# [TASK STATEMENT]
Every line of the entries below from the one containing "have e6 : awaiting" to the one containing "have hcond : ((s.sess", both ends included, must be written out exactly. No other line belongs in the answer.

=== Section Start ===

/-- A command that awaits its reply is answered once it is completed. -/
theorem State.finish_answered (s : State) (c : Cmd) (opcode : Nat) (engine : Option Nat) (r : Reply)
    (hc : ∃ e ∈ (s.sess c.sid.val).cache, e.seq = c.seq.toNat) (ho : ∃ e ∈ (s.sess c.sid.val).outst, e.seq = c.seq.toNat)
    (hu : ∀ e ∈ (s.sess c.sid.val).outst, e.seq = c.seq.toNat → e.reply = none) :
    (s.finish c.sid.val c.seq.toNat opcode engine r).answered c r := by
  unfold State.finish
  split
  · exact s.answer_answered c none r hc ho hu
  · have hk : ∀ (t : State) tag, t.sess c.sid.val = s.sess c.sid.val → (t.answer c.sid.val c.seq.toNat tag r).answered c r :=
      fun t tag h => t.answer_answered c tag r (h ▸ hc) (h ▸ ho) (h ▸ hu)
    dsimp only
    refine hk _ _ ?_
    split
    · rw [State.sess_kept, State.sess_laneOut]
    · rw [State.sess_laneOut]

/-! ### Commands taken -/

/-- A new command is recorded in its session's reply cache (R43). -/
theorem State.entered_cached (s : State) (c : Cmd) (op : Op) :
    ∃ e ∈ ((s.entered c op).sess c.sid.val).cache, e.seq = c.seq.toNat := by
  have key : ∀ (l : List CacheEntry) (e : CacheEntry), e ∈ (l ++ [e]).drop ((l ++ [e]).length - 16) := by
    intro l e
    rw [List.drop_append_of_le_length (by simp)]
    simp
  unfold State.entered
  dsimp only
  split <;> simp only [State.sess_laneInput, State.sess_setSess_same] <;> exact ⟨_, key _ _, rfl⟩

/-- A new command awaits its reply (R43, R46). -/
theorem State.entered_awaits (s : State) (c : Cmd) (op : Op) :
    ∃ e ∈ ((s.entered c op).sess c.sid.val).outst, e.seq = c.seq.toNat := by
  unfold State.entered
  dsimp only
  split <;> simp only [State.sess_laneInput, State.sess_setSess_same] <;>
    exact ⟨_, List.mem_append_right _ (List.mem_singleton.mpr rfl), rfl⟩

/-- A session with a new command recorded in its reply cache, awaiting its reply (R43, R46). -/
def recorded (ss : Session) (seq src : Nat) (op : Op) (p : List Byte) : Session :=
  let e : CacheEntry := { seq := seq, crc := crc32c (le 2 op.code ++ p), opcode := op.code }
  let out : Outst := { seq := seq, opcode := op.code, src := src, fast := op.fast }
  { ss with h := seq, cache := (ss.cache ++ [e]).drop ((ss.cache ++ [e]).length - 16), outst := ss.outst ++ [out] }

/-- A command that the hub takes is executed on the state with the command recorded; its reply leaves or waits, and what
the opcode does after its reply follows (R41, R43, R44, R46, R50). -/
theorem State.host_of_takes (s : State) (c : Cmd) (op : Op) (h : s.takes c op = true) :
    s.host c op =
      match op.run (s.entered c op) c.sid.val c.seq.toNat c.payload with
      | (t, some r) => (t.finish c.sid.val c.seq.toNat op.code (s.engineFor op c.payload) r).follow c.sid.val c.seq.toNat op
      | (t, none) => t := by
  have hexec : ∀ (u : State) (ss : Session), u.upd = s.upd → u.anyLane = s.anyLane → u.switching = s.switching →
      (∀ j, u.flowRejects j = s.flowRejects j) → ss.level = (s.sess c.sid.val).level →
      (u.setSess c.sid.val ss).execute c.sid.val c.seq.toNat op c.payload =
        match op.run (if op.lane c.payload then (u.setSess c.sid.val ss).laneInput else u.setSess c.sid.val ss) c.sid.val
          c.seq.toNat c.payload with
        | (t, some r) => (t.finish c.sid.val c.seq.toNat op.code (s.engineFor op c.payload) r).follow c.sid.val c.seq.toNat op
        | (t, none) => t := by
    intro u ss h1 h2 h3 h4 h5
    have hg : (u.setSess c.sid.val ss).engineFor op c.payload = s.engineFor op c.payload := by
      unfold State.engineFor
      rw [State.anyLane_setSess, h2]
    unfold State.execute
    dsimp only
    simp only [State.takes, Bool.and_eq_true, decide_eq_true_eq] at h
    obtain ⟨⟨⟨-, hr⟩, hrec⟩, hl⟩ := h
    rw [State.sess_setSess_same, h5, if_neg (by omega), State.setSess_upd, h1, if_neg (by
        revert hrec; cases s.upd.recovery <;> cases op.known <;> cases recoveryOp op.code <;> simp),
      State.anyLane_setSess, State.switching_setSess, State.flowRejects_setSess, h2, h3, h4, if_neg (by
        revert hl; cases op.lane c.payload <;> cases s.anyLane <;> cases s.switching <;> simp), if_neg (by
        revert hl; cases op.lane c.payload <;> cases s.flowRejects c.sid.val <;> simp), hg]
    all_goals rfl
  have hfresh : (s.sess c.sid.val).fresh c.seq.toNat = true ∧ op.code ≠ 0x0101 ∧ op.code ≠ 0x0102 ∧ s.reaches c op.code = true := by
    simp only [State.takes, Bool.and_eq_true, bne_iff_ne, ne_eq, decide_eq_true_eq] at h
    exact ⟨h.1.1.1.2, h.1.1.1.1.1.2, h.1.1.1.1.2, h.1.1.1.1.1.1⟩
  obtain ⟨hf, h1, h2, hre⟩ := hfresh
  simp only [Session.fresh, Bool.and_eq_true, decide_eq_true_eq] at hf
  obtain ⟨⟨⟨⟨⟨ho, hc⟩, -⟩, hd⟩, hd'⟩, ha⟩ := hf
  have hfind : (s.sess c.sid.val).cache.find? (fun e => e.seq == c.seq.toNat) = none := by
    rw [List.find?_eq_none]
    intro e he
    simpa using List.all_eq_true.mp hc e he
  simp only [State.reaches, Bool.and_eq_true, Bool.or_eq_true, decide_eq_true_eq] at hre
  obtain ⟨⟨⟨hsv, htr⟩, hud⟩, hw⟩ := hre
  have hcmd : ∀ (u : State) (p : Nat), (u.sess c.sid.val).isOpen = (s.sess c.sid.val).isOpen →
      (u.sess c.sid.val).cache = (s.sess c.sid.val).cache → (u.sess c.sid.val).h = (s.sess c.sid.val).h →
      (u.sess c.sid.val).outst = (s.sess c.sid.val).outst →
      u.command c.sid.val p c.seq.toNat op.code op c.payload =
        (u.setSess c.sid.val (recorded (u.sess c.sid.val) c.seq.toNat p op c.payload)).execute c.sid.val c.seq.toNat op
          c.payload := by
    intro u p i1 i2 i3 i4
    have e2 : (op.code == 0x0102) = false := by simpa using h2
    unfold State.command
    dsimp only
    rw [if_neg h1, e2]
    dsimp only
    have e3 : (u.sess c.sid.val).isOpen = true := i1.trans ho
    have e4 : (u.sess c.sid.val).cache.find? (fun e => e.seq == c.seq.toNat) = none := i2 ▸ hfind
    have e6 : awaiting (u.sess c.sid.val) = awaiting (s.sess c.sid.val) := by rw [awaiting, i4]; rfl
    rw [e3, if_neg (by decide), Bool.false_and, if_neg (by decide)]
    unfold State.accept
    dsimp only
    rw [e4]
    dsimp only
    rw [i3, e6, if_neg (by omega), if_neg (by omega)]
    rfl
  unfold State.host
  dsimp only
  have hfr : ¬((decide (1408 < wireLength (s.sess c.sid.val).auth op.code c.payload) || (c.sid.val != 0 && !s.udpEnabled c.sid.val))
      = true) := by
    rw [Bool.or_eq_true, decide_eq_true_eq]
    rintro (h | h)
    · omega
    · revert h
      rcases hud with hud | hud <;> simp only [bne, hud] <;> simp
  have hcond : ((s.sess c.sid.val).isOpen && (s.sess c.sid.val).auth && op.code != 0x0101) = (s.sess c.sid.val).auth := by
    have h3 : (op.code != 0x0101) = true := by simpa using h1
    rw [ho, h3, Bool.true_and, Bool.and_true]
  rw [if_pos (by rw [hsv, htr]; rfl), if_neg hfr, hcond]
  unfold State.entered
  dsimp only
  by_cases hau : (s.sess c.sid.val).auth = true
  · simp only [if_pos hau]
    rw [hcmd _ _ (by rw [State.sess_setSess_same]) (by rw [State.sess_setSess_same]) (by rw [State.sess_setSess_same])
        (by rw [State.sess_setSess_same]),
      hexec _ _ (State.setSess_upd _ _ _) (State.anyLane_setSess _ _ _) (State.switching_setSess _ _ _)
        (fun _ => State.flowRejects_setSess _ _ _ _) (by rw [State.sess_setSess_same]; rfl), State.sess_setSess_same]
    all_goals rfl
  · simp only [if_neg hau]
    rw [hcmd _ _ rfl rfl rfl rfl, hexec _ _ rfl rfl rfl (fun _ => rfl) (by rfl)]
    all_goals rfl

=== Section End ===
=== Section Start ===

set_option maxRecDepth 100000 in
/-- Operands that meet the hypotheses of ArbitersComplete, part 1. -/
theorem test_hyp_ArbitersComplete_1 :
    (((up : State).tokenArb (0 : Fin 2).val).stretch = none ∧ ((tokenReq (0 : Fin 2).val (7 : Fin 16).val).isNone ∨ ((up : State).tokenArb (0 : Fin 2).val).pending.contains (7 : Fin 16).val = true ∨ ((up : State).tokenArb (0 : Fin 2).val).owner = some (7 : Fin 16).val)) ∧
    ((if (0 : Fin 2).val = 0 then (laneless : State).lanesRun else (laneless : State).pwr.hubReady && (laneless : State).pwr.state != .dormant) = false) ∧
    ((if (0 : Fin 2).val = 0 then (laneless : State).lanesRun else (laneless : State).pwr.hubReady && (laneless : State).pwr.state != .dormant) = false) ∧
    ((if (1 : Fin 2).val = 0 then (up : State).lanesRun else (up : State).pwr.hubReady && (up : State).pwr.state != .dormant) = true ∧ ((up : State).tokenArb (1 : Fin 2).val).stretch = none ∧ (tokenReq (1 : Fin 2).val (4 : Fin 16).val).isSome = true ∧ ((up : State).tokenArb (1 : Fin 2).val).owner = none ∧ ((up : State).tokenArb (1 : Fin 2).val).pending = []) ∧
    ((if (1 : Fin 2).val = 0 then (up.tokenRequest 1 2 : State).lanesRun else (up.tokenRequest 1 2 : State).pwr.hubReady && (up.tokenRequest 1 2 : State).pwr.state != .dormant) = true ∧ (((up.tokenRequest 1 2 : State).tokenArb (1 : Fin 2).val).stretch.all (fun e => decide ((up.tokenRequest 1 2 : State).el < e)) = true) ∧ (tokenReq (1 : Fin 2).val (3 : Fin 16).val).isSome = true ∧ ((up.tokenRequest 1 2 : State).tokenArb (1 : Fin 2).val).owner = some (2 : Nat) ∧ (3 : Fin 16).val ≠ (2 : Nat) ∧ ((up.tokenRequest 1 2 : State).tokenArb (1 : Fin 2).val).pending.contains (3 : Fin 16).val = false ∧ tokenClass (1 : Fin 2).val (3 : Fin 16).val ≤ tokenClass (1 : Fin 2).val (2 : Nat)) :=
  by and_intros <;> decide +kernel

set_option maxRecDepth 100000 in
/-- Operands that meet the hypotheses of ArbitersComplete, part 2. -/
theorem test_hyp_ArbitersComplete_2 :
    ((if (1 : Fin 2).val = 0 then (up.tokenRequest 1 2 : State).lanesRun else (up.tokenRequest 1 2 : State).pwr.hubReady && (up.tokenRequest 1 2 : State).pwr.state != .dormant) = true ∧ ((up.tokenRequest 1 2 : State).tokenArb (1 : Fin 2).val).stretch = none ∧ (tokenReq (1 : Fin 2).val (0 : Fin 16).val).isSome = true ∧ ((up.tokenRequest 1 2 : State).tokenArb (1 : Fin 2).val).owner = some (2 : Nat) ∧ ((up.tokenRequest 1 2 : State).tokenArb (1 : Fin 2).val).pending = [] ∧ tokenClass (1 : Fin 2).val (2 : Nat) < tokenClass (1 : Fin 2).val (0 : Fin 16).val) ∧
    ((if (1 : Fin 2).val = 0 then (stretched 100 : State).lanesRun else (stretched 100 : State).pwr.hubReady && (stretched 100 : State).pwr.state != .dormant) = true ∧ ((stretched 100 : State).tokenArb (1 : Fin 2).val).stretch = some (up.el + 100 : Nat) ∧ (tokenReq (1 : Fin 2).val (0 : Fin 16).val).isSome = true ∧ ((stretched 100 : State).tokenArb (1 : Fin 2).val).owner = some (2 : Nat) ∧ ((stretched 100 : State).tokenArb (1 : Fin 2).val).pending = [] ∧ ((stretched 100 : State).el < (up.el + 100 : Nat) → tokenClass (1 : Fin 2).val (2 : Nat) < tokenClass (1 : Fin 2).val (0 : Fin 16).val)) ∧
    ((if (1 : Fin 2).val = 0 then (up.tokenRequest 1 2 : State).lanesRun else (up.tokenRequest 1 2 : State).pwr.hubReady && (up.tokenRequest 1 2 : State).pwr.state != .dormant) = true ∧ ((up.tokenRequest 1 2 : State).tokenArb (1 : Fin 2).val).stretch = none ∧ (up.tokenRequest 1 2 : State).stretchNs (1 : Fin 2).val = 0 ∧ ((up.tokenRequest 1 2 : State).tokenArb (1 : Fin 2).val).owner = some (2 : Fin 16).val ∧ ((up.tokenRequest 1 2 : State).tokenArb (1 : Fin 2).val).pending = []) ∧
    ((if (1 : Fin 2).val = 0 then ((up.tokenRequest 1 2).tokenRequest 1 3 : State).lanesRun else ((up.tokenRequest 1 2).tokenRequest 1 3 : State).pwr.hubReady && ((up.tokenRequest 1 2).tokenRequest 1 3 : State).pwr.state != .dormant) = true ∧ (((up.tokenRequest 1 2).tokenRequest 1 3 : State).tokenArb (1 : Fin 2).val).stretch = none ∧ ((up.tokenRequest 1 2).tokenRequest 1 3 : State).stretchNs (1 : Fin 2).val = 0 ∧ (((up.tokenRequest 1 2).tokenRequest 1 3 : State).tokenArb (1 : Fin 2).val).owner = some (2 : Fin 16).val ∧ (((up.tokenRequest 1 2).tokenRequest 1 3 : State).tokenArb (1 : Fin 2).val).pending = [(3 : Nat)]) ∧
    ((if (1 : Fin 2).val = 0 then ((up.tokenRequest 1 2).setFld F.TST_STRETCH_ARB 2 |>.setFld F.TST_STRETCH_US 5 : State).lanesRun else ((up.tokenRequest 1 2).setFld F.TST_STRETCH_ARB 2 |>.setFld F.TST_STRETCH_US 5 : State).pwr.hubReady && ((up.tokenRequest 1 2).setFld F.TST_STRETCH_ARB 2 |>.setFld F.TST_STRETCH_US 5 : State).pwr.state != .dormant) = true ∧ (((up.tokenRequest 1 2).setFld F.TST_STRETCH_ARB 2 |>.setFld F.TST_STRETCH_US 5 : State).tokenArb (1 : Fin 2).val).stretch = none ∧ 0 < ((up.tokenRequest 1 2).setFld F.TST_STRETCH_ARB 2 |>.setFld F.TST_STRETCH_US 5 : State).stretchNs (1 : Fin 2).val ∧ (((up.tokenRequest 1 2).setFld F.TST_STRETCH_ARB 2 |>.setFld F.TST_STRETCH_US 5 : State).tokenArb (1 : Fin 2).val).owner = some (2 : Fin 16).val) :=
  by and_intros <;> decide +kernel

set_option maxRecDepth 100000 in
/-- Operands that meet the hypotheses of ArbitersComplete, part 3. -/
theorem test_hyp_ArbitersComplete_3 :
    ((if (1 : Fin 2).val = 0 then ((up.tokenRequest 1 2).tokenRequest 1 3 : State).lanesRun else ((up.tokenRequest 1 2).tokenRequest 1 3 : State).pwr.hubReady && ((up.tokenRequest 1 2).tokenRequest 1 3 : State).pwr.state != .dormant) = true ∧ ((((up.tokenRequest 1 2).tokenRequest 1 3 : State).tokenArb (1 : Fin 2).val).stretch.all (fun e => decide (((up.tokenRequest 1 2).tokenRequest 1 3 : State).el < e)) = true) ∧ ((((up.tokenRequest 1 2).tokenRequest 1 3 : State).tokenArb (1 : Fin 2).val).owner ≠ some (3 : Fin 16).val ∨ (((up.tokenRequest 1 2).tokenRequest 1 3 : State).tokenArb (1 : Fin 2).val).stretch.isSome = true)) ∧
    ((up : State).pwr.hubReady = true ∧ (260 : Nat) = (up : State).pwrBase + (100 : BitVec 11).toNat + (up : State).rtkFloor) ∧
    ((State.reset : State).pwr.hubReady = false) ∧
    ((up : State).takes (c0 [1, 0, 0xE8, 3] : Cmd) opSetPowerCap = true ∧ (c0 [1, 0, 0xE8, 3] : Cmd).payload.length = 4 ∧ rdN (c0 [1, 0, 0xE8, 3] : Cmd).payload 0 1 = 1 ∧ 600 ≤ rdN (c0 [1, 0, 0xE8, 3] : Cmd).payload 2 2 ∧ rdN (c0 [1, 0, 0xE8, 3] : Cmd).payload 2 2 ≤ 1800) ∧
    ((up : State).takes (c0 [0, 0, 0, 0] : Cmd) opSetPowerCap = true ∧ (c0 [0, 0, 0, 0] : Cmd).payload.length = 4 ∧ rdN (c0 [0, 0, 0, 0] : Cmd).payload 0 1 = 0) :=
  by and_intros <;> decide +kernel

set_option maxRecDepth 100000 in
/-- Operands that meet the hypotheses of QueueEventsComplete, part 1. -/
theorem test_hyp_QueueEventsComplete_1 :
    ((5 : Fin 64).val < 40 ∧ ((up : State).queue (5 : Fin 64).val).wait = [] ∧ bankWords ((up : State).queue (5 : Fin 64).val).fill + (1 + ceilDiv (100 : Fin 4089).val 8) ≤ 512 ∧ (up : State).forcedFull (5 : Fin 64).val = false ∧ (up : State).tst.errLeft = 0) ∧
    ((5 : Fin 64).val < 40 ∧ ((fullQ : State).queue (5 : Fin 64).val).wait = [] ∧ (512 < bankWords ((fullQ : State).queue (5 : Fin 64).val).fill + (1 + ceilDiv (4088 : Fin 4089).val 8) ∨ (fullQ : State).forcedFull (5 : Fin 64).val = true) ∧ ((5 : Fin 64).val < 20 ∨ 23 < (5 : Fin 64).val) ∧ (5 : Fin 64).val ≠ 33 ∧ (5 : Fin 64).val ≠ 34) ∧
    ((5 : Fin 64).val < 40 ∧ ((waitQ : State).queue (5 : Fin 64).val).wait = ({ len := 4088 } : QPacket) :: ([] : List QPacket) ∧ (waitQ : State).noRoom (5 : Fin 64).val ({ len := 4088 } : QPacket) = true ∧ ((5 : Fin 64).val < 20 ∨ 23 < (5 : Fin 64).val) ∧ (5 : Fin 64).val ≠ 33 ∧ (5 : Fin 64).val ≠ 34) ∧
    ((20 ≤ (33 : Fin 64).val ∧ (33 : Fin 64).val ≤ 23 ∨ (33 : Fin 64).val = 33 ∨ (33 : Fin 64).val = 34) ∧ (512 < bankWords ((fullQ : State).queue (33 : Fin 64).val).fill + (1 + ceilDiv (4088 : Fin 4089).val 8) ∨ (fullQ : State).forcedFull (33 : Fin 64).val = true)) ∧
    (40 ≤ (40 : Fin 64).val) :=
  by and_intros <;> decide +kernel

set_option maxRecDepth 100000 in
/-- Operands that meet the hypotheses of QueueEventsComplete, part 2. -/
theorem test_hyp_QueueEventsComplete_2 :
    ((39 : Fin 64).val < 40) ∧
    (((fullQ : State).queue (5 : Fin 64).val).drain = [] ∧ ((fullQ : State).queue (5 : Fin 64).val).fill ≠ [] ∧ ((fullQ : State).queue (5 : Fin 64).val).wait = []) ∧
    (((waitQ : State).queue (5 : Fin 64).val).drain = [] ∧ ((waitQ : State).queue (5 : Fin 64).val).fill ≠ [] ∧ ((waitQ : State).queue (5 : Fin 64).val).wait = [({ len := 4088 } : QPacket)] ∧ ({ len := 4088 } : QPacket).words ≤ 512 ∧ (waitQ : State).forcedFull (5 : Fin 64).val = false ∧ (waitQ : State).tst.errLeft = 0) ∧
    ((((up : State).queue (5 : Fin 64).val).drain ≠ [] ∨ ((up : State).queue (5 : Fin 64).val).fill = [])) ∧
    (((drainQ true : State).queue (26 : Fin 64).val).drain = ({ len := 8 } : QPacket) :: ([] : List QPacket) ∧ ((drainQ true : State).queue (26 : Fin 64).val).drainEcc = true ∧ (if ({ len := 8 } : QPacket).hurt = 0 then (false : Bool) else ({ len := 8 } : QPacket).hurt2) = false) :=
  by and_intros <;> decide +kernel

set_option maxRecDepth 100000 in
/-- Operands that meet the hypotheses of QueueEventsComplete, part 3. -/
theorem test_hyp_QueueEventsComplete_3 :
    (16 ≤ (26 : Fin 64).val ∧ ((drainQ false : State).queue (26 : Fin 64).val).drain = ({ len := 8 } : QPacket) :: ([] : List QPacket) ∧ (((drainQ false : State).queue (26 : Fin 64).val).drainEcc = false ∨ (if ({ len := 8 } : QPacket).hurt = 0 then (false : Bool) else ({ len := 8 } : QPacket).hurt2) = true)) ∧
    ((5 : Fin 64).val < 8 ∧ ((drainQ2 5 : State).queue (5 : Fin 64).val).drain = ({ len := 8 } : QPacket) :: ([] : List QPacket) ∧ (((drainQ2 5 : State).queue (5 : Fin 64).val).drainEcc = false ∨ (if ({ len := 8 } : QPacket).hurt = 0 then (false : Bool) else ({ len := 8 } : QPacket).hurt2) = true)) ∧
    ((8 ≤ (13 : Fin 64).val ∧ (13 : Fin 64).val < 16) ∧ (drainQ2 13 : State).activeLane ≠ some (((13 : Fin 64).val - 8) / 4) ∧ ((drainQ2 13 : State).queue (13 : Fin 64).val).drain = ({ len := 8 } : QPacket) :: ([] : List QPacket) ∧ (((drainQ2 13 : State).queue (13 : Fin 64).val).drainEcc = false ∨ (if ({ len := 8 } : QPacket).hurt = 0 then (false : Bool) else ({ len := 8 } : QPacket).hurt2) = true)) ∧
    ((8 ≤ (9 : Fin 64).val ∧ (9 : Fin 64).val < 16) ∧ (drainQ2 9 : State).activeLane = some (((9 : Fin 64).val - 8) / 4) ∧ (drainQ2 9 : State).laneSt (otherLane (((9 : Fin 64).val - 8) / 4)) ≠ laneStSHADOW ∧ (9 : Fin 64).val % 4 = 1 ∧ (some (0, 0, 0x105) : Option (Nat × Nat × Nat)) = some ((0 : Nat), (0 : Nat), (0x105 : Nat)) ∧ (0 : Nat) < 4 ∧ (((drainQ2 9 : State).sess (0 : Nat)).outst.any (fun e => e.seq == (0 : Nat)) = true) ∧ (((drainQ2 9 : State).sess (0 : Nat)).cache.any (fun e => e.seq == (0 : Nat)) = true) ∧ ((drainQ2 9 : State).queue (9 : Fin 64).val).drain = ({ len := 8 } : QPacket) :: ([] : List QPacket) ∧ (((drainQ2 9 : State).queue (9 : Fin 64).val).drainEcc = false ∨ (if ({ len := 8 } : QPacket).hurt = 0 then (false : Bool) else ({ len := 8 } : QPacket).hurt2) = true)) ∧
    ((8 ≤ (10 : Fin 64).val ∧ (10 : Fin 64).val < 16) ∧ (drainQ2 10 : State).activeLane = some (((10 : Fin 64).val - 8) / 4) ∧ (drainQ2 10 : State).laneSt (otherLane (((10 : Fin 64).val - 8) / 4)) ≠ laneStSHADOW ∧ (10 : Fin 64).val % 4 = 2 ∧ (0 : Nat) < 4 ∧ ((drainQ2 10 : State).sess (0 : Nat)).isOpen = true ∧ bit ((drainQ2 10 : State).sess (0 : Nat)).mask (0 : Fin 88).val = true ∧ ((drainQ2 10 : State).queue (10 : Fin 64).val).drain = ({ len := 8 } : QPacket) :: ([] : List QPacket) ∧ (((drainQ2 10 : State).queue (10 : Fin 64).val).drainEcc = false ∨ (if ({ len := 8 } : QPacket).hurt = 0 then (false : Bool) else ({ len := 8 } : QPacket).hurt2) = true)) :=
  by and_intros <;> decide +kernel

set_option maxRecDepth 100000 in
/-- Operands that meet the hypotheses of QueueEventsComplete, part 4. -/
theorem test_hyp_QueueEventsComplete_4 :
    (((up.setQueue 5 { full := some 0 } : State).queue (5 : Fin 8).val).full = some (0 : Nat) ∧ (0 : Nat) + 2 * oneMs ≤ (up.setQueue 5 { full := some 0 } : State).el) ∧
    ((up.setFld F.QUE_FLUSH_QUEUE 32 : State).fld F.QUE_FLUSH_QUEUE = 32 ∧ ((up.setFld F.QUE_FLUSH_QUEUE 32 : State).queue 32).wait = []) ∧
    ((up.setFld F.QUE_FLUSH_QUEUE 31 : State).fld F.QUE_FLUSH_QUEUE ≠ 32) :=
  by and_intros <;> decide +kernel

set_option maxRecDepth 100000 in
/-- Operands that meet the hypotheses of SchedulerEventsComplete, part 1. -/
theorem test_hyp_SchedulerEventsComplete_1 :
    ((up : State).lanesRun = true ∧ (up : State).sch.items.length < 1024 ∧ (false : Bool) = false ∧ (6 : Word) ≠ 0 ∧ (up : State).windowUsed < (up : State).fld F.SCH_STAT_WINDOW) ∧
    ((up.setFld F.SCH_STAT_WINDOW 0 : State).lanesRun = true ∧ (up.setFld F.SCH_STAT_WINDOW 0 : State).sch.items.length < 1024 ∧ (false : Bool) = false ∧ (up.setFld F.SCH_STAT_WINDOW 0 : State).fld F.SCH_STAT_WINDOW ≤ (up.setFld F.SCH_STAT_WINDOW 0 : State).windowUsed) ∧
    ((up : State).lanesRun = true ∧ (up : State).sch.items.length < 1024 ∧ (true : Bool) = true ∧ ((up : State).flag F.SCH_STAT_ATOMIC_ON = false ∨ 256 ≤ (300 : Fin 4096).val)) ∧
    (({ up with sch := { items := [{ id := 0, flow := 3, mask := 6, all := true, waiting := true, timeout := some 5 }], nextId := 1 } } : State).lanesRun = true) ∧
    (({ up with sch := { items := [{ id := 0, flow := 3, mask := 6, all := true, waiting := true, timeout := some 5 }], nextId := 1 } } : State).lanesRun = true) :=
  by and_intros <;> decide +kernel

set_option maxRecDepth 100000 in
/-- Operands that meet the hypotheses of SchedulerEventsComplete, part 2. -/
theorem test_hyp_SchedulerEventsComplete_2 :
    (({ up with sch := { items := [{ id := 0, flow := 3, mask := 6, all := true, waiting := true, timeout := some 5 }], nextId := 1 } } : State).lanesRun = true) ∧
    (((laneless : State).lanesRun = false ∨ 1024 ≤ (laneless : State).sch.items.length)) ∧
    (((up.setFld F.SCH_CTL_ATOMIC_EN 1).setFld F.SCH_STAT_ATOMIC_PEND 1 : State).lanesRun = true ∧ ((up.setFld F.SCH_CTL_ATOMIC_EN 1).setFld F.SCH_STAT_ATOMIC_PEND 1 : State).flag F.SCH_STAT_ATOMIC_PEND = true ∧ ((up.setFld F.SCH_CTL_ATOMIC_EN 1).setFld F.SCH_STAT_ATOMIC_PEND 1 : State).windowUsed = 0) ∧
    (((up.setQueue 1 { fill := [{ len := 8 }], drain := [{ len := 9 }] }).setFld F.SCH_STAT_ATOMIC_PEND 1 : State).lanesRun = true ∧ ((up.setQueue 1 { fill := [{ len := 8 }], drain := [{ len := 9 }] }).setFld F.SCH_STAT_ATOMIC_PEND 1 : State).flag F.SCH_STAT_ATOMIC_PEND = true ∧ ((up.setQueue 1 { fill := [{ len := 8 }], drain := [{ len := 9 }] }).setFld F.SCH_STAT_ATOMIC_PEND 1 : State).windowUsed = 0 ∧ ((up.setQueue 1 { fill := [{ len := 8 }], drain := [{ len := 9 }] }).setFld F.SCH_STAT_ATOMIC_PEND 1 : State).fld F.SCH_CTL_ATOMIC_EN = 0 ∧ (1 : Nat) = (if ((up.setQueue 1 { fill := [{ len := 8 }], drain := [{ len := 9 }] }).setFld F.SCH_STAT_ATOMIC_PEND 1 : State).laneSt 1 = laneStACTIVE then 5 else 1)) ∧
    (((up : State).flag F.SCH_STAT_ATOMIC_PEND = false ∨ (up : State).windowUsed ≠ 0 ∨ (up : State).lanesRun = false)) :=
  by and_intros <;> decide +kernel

=== Section End ===

# [OUTPUT FOR THIS EXERCISE]
    have e6 : awaiting (u.sess c.sid.val) = awaiting (s.sess c.sid.val) := by rw [awaiting, i4]; rfl
    rw [e3, if_neg (by decide), Bool.false_and, if_neg (by decide)]
    unfold State.accept
    dsimp only
    rw [e4]
    dsimp only
    rw [i3, e6, if_neg (by omega), if_neg (by omega)]
    rfl
  unfold State.host
  dsimp only
  have hfr : ¬((decide (1408 < wireLength (s.sess c.sid.val).auth op.code c.payload) || (c.sid.val != 0 && !s.udpEnabled c.sid.val))
      = true) := by
    rw [Bool.or_eq_true, decide_eq_true_eq]
    rintro (h | h)
    · omega
    · revert h
      rcases hud with hud | hud <;> simp only [bne, hud] <;> simp
  have hcond : ((s.sess c.sid.val).isOpen && (s.sess c.sid.val).auth && op.code != 0x0101) = (s.sess c.sid.val).auth := by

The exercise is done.